With the first line below as the start and the line containing "def knownCodes : List" as the end, copy every line between them exactly, ends included.
= = = = = = =
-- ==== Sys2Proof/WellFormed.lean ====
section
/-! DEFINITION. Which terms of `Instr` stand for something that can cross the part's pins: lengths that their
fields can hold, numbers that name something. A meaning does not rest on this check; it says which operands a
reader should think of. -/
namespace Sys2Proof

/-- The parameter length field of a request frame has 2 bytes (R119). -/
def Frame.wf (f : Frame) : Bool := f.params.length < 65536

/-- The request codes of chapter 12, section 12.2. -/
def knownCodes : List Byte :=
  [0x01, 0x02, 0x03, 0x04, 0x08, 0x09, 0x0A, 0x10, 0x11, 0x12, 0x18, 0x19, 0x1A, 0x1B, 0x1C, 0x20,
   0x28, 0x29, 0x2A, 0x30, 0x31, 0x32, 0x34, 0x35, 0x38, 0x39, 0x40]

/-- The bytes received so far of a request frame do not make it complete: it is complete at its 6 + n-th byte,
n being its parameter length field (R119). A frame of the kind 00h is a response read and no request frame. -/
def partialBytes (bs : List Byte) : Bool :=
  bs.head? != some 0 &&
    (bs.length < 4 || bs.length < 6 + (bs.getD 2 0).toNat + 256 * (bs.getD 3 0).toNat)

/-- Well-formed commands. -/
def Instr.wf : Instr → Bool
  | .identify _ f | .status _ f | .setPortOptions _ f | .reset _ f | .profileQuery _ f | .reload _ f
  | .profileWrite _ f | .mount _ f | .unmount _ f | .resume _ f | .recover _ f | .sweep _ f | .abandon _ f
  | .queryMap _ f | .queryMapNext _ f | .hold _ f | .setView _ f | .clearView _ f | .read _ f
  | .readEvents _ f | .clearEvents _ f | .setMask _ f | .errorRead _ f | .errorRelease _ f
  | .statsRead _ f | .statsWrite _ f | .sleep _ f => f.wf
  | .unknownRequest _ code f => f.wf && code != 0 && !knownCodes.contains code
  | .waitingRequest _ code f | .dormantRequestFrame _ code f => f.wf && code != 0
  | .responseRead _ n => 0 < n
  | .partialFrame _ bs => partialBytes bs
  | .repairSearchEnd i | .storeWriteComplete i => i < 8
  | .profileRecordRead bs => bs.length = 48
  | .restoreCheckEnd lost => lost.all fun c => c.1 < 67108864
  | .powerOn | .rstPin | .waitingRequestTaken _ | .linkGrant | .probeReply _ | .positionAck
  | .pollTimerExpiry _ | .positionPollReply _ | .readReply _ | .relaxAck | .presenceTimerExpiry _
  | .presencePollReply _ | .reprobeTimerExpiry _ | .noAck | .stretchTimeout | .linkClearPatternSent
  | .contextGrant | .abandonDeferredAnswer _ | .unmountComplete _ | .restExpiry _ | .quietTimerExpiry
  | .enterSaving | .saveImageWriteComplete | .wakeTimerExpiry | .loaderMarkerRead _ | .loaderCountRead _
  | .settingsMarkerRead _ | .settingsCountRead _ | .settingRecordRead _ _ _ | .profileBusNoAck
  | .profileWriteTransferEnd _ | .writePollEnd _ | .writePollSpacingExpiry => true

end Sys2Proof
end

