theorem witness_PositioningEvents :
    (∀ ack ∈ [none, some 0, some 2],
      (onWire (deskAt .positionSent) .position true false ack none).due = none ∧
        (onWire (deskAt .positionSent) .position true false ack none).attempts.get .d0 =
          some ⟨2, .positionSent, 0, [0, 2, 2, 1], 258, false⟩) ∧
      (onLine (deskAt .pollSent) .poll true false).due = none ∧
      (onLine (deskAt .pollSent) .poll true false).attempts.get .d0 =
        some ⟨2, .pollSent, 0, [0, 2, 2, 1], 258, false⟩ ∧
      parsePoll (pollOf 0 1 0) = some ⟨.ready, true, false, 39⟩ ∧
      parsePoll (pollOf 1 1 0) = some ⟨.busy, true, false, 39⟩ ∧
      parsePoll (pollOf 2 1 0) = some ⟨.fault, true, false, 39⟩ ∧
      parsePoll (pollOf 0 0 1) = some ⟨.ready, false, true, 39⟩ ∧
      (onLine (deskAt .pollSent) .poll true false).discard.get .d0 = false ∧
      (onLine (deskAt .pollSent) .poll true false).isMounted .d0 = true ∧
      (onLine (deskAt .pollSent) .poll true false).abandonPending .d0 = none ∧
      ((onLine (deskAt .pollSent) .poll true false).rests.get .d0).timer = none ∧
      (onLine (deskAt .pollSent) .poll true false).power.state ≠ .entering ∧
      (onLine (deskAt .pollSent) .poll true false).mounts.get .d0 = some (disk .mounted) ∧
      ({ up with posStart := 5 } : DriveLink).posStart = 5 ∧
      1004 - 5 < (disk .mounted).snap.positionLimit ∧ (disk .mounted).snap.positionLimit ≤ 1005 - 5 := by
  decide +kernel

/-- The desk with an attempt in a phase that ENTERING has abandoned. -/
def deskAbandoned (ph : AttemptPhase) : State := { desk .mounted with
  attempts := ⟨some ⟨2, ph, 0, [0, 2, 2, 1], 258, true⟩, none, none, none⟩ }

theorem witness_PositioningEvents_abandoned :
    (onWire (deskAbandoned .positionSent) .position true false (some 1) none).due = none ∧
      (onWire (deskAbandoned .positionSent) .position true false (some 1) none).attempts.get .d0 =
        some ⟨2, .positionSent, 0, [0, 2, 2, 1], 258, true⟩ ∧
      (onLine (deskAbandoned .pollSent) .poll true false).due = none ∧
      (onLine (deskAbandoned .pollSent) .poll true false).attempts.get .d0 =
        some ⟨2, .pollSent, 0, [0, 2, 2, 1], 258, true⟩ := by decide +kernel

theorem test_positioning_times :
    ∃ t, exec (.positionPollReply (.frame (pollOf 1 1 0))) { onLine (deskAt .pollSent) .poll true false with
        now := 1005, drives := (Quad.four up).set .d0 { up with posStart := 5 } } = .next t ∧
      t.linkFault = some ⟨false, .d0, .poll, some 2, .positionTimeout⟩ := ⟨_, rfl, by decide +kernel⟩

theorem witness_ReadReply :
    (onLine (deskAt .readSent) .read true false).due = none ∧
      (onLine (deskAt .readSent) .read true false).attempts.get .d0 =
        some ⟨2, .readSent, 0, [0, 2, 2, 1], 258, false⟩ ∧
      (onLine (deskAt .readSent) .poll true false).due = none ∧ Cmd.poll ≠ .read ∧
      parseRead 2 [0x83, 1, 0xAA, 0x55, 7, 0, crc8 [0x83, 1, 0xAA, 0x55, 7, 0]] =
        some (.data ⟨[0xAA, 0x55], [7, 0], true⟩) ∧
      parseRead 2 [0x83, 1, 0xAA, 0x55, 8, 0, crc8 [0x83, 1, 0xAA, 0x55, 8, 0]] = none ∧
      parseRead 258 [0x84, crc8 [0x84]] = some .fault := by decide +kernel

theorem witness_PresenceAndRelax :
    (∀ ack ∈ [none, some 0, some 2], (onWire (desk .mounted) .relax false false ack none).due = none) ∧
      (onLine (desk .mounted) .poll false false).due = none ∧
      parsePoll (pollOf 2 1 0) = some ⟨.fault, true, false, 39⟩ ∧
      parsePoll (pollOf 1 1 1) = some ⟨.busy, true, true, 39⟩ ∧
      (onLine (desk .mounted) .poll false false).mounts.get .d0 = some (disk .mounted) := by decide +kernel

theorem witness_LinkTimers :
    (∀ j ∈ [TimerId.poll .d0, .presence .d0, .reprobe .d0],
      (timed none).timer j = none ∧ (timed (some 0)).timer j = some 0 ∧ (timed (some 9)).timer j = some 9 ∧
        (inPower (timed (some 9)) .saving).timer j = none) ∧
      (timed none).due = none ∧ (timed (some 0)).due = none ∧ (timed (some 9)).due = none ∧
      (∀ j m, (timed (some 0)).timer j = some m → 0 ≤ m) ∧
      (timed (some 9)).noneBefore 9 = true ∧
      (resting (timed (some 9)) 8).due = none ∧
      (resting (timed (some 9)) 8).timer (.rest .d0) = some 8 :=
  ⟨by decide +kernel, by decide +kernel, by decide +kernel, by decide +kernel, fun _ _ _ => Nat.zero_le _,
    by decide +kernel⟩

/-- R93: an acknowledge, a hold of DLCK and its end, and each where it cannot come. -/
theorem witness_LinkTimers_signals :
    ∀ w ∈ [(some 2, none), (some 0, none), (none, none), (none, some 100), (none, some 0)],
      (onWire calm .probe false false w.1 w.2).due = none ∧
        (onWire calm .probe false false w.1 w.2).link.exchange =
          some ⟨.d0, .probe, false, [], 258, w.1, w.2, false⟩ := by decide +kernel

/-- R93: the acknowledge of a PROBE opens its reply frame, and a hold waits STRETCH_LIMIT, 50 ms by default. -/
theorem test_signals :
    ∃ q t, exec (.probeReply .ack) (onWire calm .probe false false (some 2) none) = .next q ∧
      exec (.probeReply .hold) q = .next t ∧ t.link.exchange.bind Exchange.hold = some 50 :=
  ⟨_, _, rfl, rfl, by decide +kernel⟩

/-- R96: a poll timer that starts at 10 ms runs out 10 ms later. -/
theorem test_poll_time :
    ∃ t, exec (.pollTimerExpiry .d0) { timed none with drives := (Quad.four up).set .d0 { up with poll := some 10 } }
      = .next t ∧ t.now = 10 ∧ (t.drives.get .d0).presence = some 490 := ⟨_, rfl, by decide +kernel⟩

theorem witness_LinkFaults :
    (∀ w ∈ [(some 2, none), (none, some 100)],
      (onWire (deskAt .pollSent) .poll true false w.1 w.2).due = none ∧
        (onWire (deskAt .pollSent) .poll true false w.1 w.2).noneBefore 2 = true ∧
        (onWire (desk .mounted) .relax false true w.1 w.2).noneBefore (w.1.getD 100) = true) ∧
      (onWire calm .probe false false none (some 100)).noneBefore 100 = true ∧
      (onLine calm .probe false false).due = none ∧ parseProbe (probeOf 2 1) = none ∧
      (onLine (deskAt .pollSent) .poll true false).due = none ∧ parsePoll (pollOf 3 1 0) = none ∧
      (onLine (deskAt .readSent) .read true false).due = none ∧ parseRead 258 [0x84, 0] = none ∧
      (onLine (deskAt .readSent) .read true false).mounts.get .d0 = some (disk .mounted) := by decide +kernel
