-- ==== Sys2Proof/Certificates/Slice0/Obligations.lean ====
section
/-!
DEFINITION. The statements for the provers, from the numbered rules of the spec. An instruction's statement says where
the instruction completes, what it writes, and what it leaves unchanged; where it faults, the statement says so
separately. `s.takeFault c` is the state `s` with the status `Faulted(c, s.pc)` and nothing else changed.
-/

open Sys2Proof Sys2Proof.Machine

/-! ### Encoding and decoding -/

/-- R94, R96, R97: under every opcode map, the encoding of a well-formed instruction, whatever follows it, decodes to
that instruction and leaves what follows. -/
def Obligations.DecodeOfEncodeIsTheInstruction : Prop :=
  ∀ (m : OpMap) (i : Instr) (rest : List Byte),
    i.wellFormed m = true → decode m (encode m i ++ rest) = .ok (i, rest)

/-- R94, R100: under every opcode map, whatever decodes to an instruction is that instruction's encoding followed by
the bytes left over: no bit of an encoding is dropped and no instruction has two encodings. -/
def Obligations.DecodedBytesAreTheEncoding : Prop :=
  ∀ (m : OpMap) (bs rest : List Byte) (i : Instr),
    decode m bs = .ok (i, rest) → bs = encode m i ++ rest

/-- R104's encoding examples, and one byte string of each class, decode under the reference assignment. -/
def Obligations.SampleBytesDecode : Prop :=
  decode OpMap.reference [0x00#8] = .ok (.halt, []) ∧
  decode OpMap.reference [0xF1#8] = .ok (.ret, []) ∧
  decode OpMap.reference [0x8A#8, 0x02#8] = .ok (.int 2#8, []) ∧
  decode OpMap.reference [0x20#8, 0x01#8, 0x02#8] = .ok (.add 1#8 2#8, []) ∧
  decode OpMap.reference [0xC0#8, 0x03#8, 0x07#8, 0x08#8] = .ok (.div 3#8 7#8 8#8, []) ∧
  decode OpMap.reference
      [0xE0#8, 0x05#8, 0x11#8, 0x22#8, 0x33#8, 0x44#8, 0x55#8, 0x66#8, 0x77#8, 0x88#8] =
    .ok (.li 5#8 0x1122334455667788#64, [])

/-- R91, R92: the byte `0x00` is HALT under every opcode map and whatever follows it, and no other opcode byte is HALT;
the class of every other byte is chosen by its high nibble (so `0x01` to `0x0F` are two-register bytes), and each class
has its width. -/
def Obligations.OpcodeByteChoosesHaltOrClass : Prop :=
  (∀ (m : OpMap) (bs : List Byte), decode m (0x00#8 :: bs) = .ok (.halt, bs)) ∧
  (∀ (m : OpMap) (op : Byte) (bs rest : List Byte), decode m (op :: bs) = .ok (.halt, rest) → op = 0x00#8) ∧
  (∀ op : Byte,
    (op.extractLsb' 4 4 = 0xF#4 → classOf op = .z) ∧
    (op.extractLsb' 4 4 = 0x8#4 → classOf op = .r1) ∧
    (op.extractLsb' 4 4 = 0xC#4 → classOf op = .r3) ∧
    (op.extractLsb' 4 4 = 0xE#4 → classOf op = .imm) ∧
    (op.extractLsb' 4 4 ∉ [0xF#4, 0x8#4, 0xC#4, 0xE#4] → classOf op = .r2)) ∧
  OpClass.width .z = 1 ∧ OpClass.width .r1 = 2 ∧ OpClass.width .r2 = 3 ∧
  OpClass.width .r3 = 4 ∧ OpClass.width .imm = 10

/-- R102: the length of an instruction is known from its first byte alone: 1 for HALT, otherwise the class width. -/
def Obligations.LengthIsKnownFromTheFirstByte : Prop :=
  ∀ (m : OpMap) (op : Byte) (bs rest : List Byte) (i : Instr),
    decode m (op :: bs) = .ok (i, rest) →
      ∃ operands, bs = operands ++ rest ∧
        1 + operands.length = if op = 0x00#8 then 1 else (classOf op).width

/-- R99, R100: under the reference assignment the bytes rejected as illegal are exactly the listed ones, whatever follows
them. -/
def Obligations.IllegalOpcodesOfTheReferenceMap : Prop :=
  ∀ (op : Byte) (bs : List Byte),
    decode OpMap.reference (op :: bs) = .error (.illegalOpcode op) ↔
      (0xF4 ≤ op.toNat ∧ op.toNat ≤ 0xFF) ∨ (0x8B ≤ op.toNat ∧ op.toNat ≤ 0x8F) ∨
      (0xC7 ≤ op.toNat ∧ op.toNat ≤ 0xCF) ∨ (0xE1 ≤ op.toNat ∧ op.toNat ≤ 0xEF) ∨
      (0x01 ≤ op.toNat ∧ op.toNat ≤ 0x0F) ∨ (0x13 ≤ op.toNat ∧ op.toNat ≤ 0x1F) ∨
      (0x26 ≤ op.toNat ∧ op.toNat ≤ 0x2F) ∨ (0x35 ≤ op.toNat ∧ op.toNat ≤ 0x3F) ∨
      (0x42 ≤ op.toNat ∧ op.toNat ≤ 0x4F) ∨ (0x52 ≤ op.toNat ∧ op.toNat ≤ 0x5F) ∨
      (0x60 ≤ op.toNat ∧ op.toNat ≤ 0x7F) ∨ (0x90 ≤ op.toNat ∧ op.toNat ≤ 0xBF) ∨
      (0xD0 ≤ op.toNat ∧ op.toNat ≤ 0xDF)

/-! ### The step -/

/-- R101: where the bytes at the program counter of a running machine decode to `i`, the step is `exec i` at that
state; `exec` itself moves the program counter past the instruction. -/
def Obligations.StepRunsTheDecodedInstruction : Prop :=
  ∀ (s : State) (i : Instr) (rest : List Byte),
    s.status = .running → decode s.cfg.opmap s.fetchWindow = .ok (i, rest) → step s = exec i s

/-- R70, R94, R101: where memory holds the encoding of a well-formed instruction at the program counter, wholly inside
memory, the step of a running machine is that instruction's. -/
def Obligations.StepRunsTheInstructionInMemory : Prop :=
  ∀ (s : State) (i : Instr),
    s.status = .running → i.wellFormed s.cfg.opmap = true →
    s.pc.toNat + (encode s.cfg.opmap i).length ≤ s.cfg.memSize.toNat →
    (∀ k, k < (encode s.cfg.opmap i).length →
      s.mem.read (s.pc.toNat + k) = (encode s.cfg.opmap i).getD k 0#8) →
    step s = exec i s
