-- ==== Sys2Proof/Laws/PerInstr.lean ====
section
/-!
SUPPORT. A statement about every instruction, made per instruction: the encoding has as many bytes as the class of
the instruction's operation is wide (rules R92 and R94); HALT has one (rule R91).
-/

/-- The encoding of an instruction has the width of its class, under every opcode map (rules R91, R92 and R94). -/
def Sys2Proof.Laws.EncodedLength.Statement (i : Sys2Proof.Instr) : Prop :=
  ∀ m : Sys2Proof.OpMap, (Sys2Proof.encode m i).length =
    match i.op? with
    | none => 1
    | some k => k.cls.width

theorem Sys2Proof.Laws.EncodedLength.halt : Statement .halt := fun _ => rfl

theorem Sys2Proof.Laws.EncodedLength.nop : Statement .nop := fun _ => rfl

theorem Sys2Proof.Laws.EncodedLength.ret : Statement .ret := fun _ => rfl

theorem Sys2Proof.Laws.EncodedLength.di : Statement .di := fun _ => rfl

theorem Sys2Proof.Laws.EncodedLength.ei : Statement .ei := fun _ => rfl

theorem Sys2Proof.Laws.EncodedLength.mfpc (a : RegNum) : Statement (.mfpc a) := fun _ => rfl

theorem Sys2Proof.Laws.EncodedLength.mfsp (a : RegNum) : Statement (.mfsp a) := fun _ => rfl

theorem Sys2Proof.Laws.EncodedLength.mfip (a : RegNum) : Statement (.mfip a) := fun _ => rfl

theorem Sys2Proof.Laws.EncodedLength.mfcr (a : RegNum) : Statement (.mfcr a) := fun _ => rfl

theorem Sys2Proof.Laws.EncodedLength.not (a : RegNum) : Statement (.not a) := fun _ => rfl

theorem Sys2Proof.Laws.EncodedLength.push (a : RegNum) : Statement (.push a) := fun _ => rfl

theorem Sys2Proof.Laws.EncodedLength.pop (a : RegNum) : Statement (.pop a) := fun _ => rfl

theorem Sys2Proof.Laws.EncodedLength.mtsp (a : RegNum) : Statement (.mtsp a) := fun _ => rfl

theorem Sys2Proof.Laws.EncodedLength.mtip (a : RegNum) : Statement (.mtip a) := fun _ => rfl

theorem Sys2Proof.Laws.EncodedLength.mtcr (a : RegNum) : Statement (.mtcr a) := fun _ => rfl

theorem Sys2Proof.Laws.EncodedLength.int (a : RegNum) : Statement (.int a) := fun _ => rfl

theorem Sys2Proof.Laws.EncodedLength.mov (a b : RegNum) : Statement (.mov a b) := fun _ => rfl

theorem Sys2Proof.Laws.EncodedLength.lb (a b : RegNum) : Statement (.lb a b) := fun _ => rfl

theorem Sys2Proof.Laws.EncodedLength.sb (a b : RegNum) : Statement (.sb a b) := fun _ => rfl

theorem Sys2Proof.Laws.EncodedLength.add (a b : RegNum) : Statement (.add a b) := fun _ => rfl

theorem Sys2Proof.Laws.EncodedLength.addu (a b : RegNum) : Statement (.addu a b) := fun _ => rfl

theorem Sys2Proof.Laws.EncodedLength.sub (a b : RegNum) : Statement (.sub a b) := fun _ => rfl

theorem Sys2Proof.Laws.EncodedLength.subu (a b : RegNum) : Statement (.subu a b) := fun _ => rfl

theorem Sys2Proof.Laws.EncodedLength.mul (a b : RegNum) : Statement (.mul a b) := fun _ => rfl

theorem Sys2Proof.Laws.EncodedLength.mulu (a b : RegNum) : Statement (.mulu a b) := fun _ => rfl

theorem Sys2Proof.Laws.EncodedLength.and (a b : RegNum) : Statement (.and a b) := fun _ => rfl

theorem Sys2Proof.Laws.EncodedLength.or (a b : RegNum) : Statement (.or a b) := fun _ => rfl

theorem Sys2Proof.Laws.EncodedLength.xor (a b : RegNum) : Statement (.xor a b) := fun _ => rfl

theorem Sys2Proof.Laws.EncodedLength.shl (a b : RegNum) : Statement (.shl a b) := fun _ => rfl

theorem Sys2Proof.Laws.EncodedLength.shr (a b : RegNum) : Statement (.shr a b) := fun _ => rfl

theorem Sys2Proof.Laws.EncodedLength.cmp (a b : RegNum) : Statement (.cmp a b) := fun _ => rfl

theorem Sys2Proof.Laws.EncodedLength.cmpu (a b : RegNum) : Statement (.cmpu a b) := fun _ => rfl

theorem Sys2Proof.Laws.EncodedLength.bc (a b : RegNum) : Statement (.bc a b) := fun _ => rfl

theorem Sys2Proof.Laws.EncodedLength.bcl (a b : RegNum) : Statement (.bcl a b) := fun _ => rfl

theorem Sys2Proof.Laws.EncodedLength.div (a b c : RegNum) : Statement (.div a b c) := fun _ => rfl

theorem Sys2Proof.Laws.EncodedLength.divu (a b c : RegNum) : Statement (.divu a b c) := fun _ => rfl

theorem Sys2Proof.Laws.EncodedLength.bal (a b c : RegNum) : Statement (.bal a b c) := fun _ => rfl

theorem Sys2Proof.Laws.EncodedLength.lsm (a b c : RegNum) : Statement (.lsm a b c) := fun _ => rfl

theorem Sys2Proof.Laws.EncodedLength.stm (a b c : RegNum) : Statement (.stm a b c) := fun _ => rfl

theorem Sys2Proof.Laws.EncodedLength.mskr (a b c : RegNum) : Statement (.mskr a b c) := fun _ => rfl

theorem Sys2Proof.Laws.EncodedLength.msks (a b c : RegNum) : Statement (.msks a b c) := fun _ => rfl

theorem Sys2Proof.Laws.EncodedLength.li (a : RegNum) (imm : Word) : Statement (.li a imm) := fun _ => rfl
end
= = = = = = =
▸ Answer area:
-- ==== Sys2Proof/WellFormed.lean ====
section
/-! DEFINITION. Which terms of `Instr` stand for something that can cross the part's pins: lengths that their
fields can hold, numbers that name something. A meaning does not rest on this check; it says which operands a
reader should think of. -/
namespace Sys2Proof

/-- The parameter length field of a request frame has 2 bytes (R119). -/
def Frame.wf (f : Frame) : Bool := f.params.length < 65536

/-- The request codes of chapter 12, section 12.2. -/
def knownCodes : List Byte :=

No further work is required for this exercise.